[GRLUG] Open a file based on Content [Perl]

Tue Mar 6 10:29:33 EST 2007

On 3/6/07, Justin Denick <justin.denick at gmail.com> wrote:
> This is a cross posted message, if that offends you than seek consoling.
>
> I have the need to open files and manipulate them into helping me take over
> the world. Muhahahah.
> I can do it in bash, but I really want to learn perl, so hopefully one of
> you guys or girls
> could help. (do we have any women on this list?)
>
> Here's how I gitrdun in bash.
>
> > x=0
> > pattern="pattern"
> > files=`grep -l $pattern list-of-files`
> >
> > for this in $files do;
> >    if [ $x -eq 0 ]
> >       sed s/\~/\\r\\n/g $files > name.txt
> >
>
>
> > x=`expr $x + 1`
> >
>
>
> >    else
> >       sed s/\~/\\r\\n/g  $files > name.txt$x
> >
> >    fi
> > done
>
>
>
> But I want learn how to do this in perl
> so it would be something like (and please pardon my ignorance)
>
> > my $x = 0;
> > my $pattern = "pattern";
> >
> > open DH, "path" or die;
> > my @files = (readdir DH);
> > my @found = grep($pattern, @files);
> > for my $source (@found) {
> > my destination = "$source.new"
> >    open INPUT, "<$source" or die;
> >    open OUTPUT ">$destination" or die;
> >    while (<INPUT>) {
> >       s/\176/\012\015/g;
> >       print OUTPUT $_;
> >       rename $destination, $source;
> >    }
> >
> > }
>
> Thanks in advance for your help. '

grep() in perl is quite different from grep(1) in Unix.   It takes a
statement and a list of scalars and runs the block across them
returning items for which the statement evaluated to true.  So,

grep /~/, @lines;

will return a list of lines that contain a tilde.  Check out "perldoc -f grep".

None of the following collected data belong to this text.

-- ==== Sys2Proof/Word.lean ====
section
/-! DEFINITION. The machine's words: a 32-bit register or command word (R22, R80) and a byte of the output stream (R60). -/
namespace Sys2Proof

/-- A 32-bit register or command word (R22, R80). -/
abbrev Word := BitVec 32

/-- One byte of the output stream, or an 8-bit field of FORMAT (R31, R60). -/
abbrev Byte := BitVec 8

end Sys2Proof
end

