-- ==== Sys2Proof/Machine/Flags.lean ====
section
/-! DEFINITION. The STATUS word and its flags (R24, R38), the codes of STATE and ERRCODE (R25, R200), and the two overflow
tests of a frame step (R107). Each is computed from the state; none is stored. -/
namespace Sys2Proof.Machine

/-- The value of STATE's two bits (R25). -/
def RunState.code : RunState → Nat
  | .idle => 0
  | .run => 1
  | .done => 2
  | .error => 3

/-- The code ERRCODE holds (R200). -/
def ErrCode.code : ErrCode → Nat
  | .none => 0
  | .cfgBaud => 1
  | .cfgChannels => 2
  | .cfgQuant => 3
  | .cfgCarrierZero => 4
  | .cfgRate => 5
  | .cfgMultiple => 6
  | .cmdIllegal => 7
  | .cmdNotRunning => 8
  | .cfgLocked => 9
  | .countOverflow => 10
  | .clockOverflow => 11

/-- BUSY: the engine holds a command it has not finished (R24). -/
def State.busy (s : State) : Bool := decide (s.ms ≠ .ready)

/-- CMDQ_EMPTY (R24). -/
def State.cmdqEmpty (s : State) : Bool := decide (s.queue.length = 0)

/-- CMDQ_FULL (R24). -/
def State.cmdqFull (s : State) : Bool := decide (s.queue.length = s.build.cmdqDepth)

/-- STATUS: STATE in bits 1:0, BUSY 2, CMDQ_EMPTY 3, CMDQ_FULL 4, CMDQ_COUNT 15:8, every other bit 0 (R24). -/
def State.status (s : State) : Word :=
  BitVec.ofNat 32 (s.state.code + 4 * s.busy.toNat + 8 * s.cmdqEmpty.toNat + 16 * s.cmdqFull.toNat
    + 256 * (s.queue.length % 256))

/-- A frame would take BYTES_WRITTEN above its greatest value, `2^COUNT_W - 1` (R107, R9). -/
def State.countOverflows (s : State) : Bool :=
  decide (2 ^ s.build.countWidth - 1 < s.bytesWritten + s.cfg.frameBytes)

/-- A frame would take CLOCK above its greatest value, `2^CLOCK_W - 1` (R107, R9). -/
def State.clockOverflows (s : State) : Bool := decide (2 ^ s.build.clockWidth - 1 < s.clock + s.cfg.fL)

end Sys2Proof.Machine
end

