-- ==== Sys2Proof/Tests/Slice0.lean ====
section
/-! SUPPORT. Small tests, each against a vector of spec/95_test_vectors.md or a rule, and a witness for every statement of
Certificates/Slice0/Obligations.lean that has hypotheses: concrete data that meet all of them together. -/
namespace Sys2Proof.Tests
open Sys2Proof.Machine Sys2Proof.Safety

/-! ### Helpers -/

/-- Whether a result is a next state that passes a check. -/
def answers (r : Result) (p : State → Bool) : Bool :=
  match r with
  | .next t => p t
  | .fault _ => false
  | .refused _ => false

theorem next_of_answers {r : Result} {p : State → Bool} (h : answers r p = true) : ∃ t, r = .next t ∧ p t = true := by
  cases r with
  | next t => exact ⟨t, rfl, h⟩
  | fault f => cases h
  | refused e => cases h

/-- A configuration from its numbers `(sr, baud, fL, qb, ch, S)`, as spec/95_test_vectors.md writes them. -/
def config (sr baud fL : Word) (qb ch stops : Byte) : RunConfig :=
  { sampleRate := sr, baud := baud, carrier := fL, qbits := qb, channels := ch, stopBits := stops }

/-- Config (9600, 1200, 1200, 8, 1, 1). -/
def mono8 : RunConfig := config 9600 1200 1200 8 1 1

/-- The configuration of V1. -/
def scenario : RunConfig := config 11025 600 1200 8 1 3

/-- Just after a START, with the given FIFO. -/
def running (c : RunConfig) (q : List Word) : State := { State.reset with state := .run, cfg := c, queue := q }

/-- In a run, with the given micro-state and the current word that belongs to it. -/
def working (c : RunConfig) (m : MicroState) (cw : Word) : State := { running c [] with ms := m, cw := cw }

/-- After a recorded fault. -/
def failed : State := { State.reset with state := .error, errCode := .cfgMultiple }

/-- After END. -/
def ended : State := { State.reset with state := .done, cfg := mono8 }

/-- A run with sixteen words queued. -/
def crowded : State := running mono8 (List.replicate 16 0)

/-- A run with sixteen NOPs queued and a push held. -/
def holding : State := { crowded with heldPush := some 0x60000000 }

/-- A host with the given program, the block in the given run state. -/
def hosting (st : RunState) (prog : List HostOp) : State := { running mono8 [] with state := st, hostProg := prog }

/-! ### Well-formedness (R86) -/

theorem test_wf_refuses_byte_256 : (Instr.byte 256).wf = false := by decide
theorem test_wf_refuses_bit_2 : (Instr.bit 2).wf = false := by decide
theorem test_wf_refuses_toneS_overlong : (Instr.toneS (2 ^ 28)).wf = false := by decide
theorem test_wf_refuses_toneM_overlong : (Instr.toneM (2 ^ 28)).wf = false := by decide
theorem test_wf_refuses_silence_overlong : (Instr.silence (2 ^ 28)).wf = false := by decide
theorem test_wf_accepts_the_bounds : (Instr.nop).wf ∧ (Instr.byte 255).wf ∧ (Instr.bit 1).wf ∧ (Instr.toneS (2 ^ 28 - 1)).wf ∧
    (Instr.toneM 0).wf ∧ (Instr.silence (2 ^ 28 - 1)).wf ∧ (Instr.endRun).wf := by decide

/-! ### Encoding: words written out bit by bit, opcode nibble first (R80, R81, R89) -/

theorem test_decode_nop : decode 0b0000_0000000000000000000000000000#32 = .ok .nop := by decide
theorem test_decode_byte : decode 0b0001_00000000000000000000_10100101#32 = .ok (.byte 0xA5) := by decide
theorem test_decode_bit : decode 0b0010_000000000000000000000000000_1#32 = .ok (.bit 1) := by decide
theorem test_decode_toneS : decode 0b0011_0000000000000000001111101000#32 = .ok (.toneS 1000) := by decide
theorem test_decode_toneM : decode 0b0100_0000000000000000011111010000#32 = .ok (.toneM 2000) := by decide
theorem test_decode_silence : decode 0b0101_1000000000000000000000000001#32 = .ok (.silence (2 ^ 27 + 1)) := by decide
theorem test_decode_end : decode 0b0110_0000000000000000000000000000#32 = .ok .endRun := by decide
theorem test_decode_reserved_opcode : decode 0b0111_0000000000000000000000000000#32 = .error .reservedOpcode := by decide
theorem test_decode_reserved_bit_of_end : decode 0b0110_0000000000000000000000010000#32 = .error .reservedBit := by decide
theorem test_encode_byte : encode (.byte 0xA5) = 0x100000A5 := by decide
theorem test_assemble_line_byte : assembleLine "BYTE 0xA5 ; a data byte".toList = some (some 0x100000A5) := by decide
theorem test_assemble_line_silence : assembleLine "SILENCE 268435456".toList = none := by decide

/-! ### The host's program (R87, R232) -/

theorem test_data_without_count_is_unbounded : (Directive.data 0).expand [1, 2, 3] = ([.byte 1, .byte 2, .byte 3], []) := by decide
theorem test_data_counts : (Directive.data 2).expand [1, 2, 3] = ([.byte 1, .byte 2], [3]) := by decide
theorem test_encode_program : encodeProgram (configWrites 9600 1200 1200 0x010108) [.byte 0xA5, .endRun] = some
    [.once (.write 4 0x10 9600), .once (.write 4 0x14 1200), .once (.write 4 0x18 1200), .once (.write 4 0x1C 0x010108),
      .once (.write 4 0x00 1), .stopOnError [.read 4 0x08], .once (.write 4 0x20 0x100000A5),
      .once (.write 4 0x20 0x60000000), .awaitEnd [], .once (.read 4 0x24)] := by decide
theorem test_host_stops_on_error : answers (hostTurn (hosting .error [.stopOnError [.read 4 0x08], .once (.write 4 0x20 0)]))
    (fun t => decide (t.hostProg = [.once (.read 4 0x08)])) = true := by decide
theorem test_host_polls_in_run : answers (hostTurn (hosting .run [.awaitEnd [], .once (.read 4 0x24)]))
    (fun t => decide (t.hostProg = [.awaitEnd [], .once (.read 4 0x24)] ∧ t.readData = 0x00000009)) = true := by decide

/-! ### The build-time parameters (R9) -/

theorem test_depth_one : (hostWrite 0x20 0 { running mono8 [0] with build := { Build.decided with cmdqDepth := 1 } }).heldPush
    = some 0 := by decide
theorem test_table_replaces_the_code : Build.toneFrame { Build.decided with sineTable := [⟨8, 9600, 1200, 39⟩] } mono8 1200
    = [39] := by decide

/-! ### Sample values: V10, V11, V15, V12 -/

theorem test_codes_8bit_space : (List.range 8).map (fun i => mono8.sineCode (1200 * i)) =
    [128, 38, 1, 38, 128, 218, 255, 218] := by decide +kernel
theorem test_codes_16bit_space : (List.range 8).map (fun i => (config 9600 1200 1200 16 1 1).sineCode (1200 * i)) =
    [0, -23170, -32767, -23170, 0, 23170, 32767, 23170] := by decide +kernel
theorem test_codes_at_ties : [1200, 6000, 8400, 13200].map (config 14400 1200 1200 16 1 1).sineCode =
    [-16384, -16384, 16384, 16384] := by decide +kernel
theorem test_codes_8bit_at_ties : [1200, 6000, 8400, 13200].map (config 14400 1200 1200 8 1 1).sineCode =
    [65, 65, 192, 192] := by decide +kernel
theorem test_codes_scenario_space : (burstBytes .decided scenario 1200 19 0).map BitVec.toNat =
    [128, 48, 4, 15, 78, 163, 232, 255, 220, 144, 61, 8, 9, 63, 147, 222, 255, 231, 160] := by decide +kernel
theorem test_codes_scenario_mark : (burstBytes .decided scenario 2400 19 0).map BitVec.toNat =
    [128, 4, 78, 232, 220, 61, 9, 147, 255, 160, 14, 50, 210, 239, 91, 2, 114, 249, 190] := by decide +kernel
theorem test_frame_16bit_stereo : (config 11025 600 1200 16 2 3).frame (-20702) = [0x22, 0xAF, 0x22, 0xAF] := by decide

/-! ### The exact comparison: `sin(π/6) = 1/2`, `sin(7π/6) = -1/2`, `sin(π/4)` and `sin(5π/7)` (0.70711 and 0.78183 by hand) -/

theorem test_compare_at_ties : (Sine.lessThan 1 12 127 254, Sine.atMost 1 12 127 254, Sine.lessThan 7 12 (-127) 254,
    Sine.atMost 7 12 (-127) 254) = (false, true, false, true) := by decide +kernel
theorem test_compare_near : (Sine.lessThan 1 8 70710 100000, Sine.lessThan 1 8 70711 100000, Sine.lessThan 5 14 78183 100000,
    Sine.atMost 5 14 78184 100000, Sine.atMost 9 14 (-78184) 100000, Sine.lessThan 9 14 (-78183) 100000) =
    (false, true, false, true, false, true) := by decide +kernel

/-! ### Sample counts: V20 -/

theorem test_kdur : [0, 1, 104, 105, 1250, 1251, 268435455].map (Build.decided.kdur mono8) = [0, 1, 1, 2, 12, 13, 2576981] := by decide
theorem test_kbit : scenario.kbit = 19 ∧ mono8.kbit = 8 ∧ (config 44100 1200 1200 8 1 1).kbit = 37 := by decide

This is a quick-n-dirty, completely untested, and unverified version.
 It also tries to be efficient about opening files multiple times,
which the shell version can't do.   I highly recommend the Perl
Cookbook from O'Reilly, since it is geared towards "Git-R-Done" rather
than a more academic approach to learning Perl.

#!/usr/bin/perl

use File::Find;

# see perldoc -f qr
my $pattern = qr/pattern/;

sub wanted {
    # recent versions of perl allow/prefer "my $fh" over barewords
    open my $fh, "< $File::Find::name";
    return unless ( $fh ); # skip this file if open() failed

    while ( my $line = <$fh> ) {
        # only scan the file up to the first match, then immediately jump to
        # processing it then bail out of this loop
        if ( $line =~ /$pattern/ ) {
            process( $fh, $File::Find::name );
            last; # exit the loop now that the file is processed
        }
    }
}

sub process {
    my( $fh, $filename ) = @_;

    # move the file handle back to the top of the file -- it may be more
    # efficient for large files to only seek backwards a little bit, but this
    # is easier to follow for now
    seek $fh, 0, 0;

    open my $out, "> $filename.new"
        or die "Unable to open $filename.new for writing: $!";

    while ( my $line = <$fh> ) {
        $line =~ s/\176/\012\015/g;
        print $out $line;
    }

    close $out;
    close $fh;

    rename "$filename.new" $filename;
}

# this will recurse a directory tree
find({ wanted => \&wanted, no_chdir => 1 }, '.' );

-Al Tobey